Hammergren's good fortune isn't limited to the prospect of a retirement windfall. According to a recent update from corporate governance firm GMI Ratings, every element of his pay enjoyed boosts in 2012. Did he deserve it? Well, when you take into consideration the company's controversial and costly moments -- fines for unsafe drug packaging, legal settlements regarding price fixing, and damages connected to an anesthetic product -- well, there's good reason to question the possibility of golden goodbyes.
GMI Ratings gives McKesson an F due to these aspects and more. Meanwhile, unlike the shareholder vote regarding JPMorgan CEO Jamie Dimon's dual CEO and chairman roles, last year McKesson shareholders gave Hammergren a failing grade on retaining that much power. A narrow majority of shareholders -- 52% -- voted in favor of separating the roles last year, and that translates into significant disapproval among owners.
The long (lucrative) goodbye
Hammergren may lead McKesson in relative obscurity, but his pay over the years has been problematic for those paying attention. In 2011, he was among a handful of CEOs whose pay got called out for defying the laws of gravity -- not to mention gravitas.

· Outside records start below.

-- ==== Sys2Proof/Tests/Slice0.lean ====
section
/-! SUPPORT. The model's own tests: what well-formedness refuses, the manual's worked numbers, one small test for each command,
and for every statement of Obligations.lean that has hypotheses a concrete state and operands that meet them, clause by
clause. Expected values come from the manual; the rule or section is named at each test. -/

namespace Sys2Proof.Tests

set_option Elab.async false

open Sys2Proof Sys2Proof.Machine

/-! ## Building blocks -/

/-- Bytes written as numbers. -/
def bytes (l : List Nat) : List Byte := l.map (BitVec.ofNat 8)

/-- A request with tag 1 whose code and arguments are given as numbers. -/
def ask (l : List Nat) : Request := { tag := 1, code := BitVec.ofNat 8 (l.headD 0), args := bytes (l.drop 1) }

/-- A frame with a fresh CRC. -/
def frame (kind addr : Nat) (payload : List Nat) : Frame := buildFrame kind (BitVec.ofNat 8 addr) (bytes payload)

/-- A SAMPLE frame: tag, seq, V = 51,230 mV, I = 100 (1 A), T = 312, no flags. -/
def sample (tag seq : Nat) : Frame := frame 1 tag [seq, 200, 30, 0, 100, 1, 56, 0]

/-- The state a command leaves. -/
def run (c : Instr) (s : State) : State :=
  match exec c s with
  | .next t => t
  | .fault _ => s
  | .refused _ => s

/-- A configuration record: stage 20, P = 10, G = 4, M = 8, limit set 0, STATE reports enabled. -/
def config (policy : Policy) (shadow : Bool) : ConfigRec :=
  { configured := true, stage := 20, period := 10, gapLimit := 4, silenceMult := 8, limitSet := 0, policy := policy,
    mode := .first, shadow := shadow, stateReport := true }

/-- A limit set: 36.0 V to 58.8 V, 300 A, -20 °C to 60 °C; soft 40.0 V to 57.6 V, 50 °C; tolerance 150 mV. -/
def limits : LimitSet :=
  { valid := true, tRequired := false, vHardMin := 36000, vHardMax := 58800, iHardMax := 30000, tHardMin := -200,
    tHardMax := 600, vSoftMin := 40000, vSoftMax := 57600, tSoftMax := 500, tolerance := 150 }

/-- A program of nine records from base 0. -/
def program : ProgramDesc :=
  { valid := true, base := 0, limit := 9, ichgMax := 16000, idisMax := 25000, allowCharge := true,
    allowDischarge := true }

/-- A step record with an op and its operands A, B and G. -/
def record (op : StepOp) (a : Int) (b g : Nat) : StepRecord := { StepRecord.reset with op := op, a := a, b := b, g := g }

/-- A terminator slot. -/
def slot (kind : TermKind) (action : TermAction) (target : Nat) (threshold : Int) : Terminator :=
  { kind := kind, action := action, target := target, threshold := threshold }

/-- The acceptance entries of the rig: tags 40H to 42H as the PRIMARY, AUX and CHECK sources of channel 0. -/
def entries : Table AcceptEntry :=
  [(0, { enable := true, tag := 0x40, mask := 0xFF, channel := 0, role := .primary }),
   (1, { enable := true, tag := 0x41, mask := 0xFF, channel := 0, role := .aux }),
   (2, { enable := true, tag := 0x42, mask := 0xFF, channel := 0, role := .check }),
   (3, { enable := true, tag := 0x43, mask := 0xFF, channel := 5, role := .primary })]
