-- ==== Sys2Proof/Config.lean ====
section
/-! DEFINITION. Constants the source fixes (spec 00_scope R7), and the three parameters it leaves open (R8) as free values,
of which nothing is known but what R8 says: the buffer capacity, the transport's capability flag and the values of its
error detail. -/

namespace Sys2Proof.Config

/-- `MAX_PAYLOAD_LEN`: the largest INF field the block builds (R7, R151). -/
def maxPayload : Nat := 254

/-- `FRAGMENT_LEN`: the request bytes one I-block of the send phase carries (R7, R191). -/
def fragmentLen : Nat := 254

/-- `DEFAULT_CHAIN_SEG`: the segment length of APDU_CHAIN where none is written (R7, R89). -/
def defaultChainSeg : Nat := 255

/-- `CHAIN_BIT`: the command-chaining bit of CLA (R7, R83). -/
def chainBit : Byte := 0x10

/-- `MAX_APDU_DATA`: the most command data bytes of a valid APDU (R7, R100). -/
def maxApduData : Nat := 65535

/-- `MAX_NE`: the largest expected response length (R7, R100). -/
def maxNe : Nat := 65536

/-- `PPS_REQUEST` (R7, R86). -/
def ppsRequest : Bytes := [0xFF, 0x01, 0xFE]

/-- `OUT_NAD`: the NAD of every block the engine builds (R7, R150, R155). -/
def outNad : Byte := 0x00

/-- The largest segment length APDU_CHAIN accepts (R122). -/
def maxChainSeg : Nat := 65535

/-- What a machine's buffers hold beyond the least capacity R8 allows: a free value, nothing constrains it. -/
opaque bufExtra : Nat

/-- `BUF_CAP`: the longest byte sequence the block accepts as an operand or builds as a result, at least 65544 (R8). -/
def bufCap : Nat := bufExtra + 65544

/-- Whether `n` bytes are at most `BUF_CAP`; the first test lets it be evaluated wherever R8 alone decides it. -/
def withinCap (n : Nat) : Bool := n.ble 65544 || n.ble bufCap

/-- `AUTO_NEG`: whether the attached transport negotiates the protocol by itself, a free value (R8, R34; log entry 5). -/
opaque autoNeg : Bool

/-- Which naturals beyond 0 stand for an error detail of the attached transport: a free value (R8; log entry 7). -/
opaque furtherErrDetail : Nat → Bool

/-- Whether `n` stands for an error detail of the attached transport. Any set of naturals with 0 in it is some
transport's, so that every type of plain data with a value is one of them (R8 `TransportErr`, D40). -/
def isErrDetail (n : Nat) : Bool := n.beq 0 || furtherErrDetail n

end Sys2Proof.Config
end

More recently, a cavalcade of companies doled out rich golden parachutes in 2012. ConocoPhillips' James Mulva retired with $156 million, making him the top-paid recipient according to Equilar's data.
Other outrageously planned retirement packages are coming to light. CBS CEO Les Moonves is currently set to receive $251.4 million if he hits the road. Discovery Communications' CEO David Zaslav could receive $224.7 million upon his departure.
Investors too often forget the meaning behind these after-the-fact rewards: Boards of directors are throwing millions of dollars of shareholder money at people who had made millions during their actual tenures anyway. There's also simple economic psychology involved that corporate leaders would never apply to regular workers: Why work hard or even effectively if you're guaranteed a gigantic payout if you leave or even get fired?
Jumping without a chute
Every once in a while, a chief executive will fly without a golden parachute or special payout, but it's so rare it's noteworthy.
Zynga (NASDAQ:ZNGA) CEO and founder Mark Pincus' demotion to chief product officer was one of this week's biggest news headlines. Given the way most corporate policies are designed, such a move could have included a handsome reward.
It turns out he's taking a title drop without a chute or special perk, but we don't have to weep for his financial stability. Despite his token $1 salary, Pincus is not hurting for money to begin with; although his net worth was $2 billion several years ago and has dropped to $780 million, that's still not chump change.
Meanwhile, given his 7.5% stake in Zynga, his financial interests are oddly aligned with Zynga shareholders' (although his whopping 61% voting control is not). Still, it's in everyone's best interest if newly appointed CEO Don Mattrick can get that company's prospects back in the game.
In January, Rio Tinto (NYSE:RIO) CEO Tom Albanese walked without a payout. That's good news for the company's shareholders, because U.K.-based Rio Tinto had to write down $14 billion previous to his departure. Glance at a five-year chart and you'll see Rio Tinto has been on a downward trajectory for years. Unfortunate acquisitions marked his tenure and sullied his reputation.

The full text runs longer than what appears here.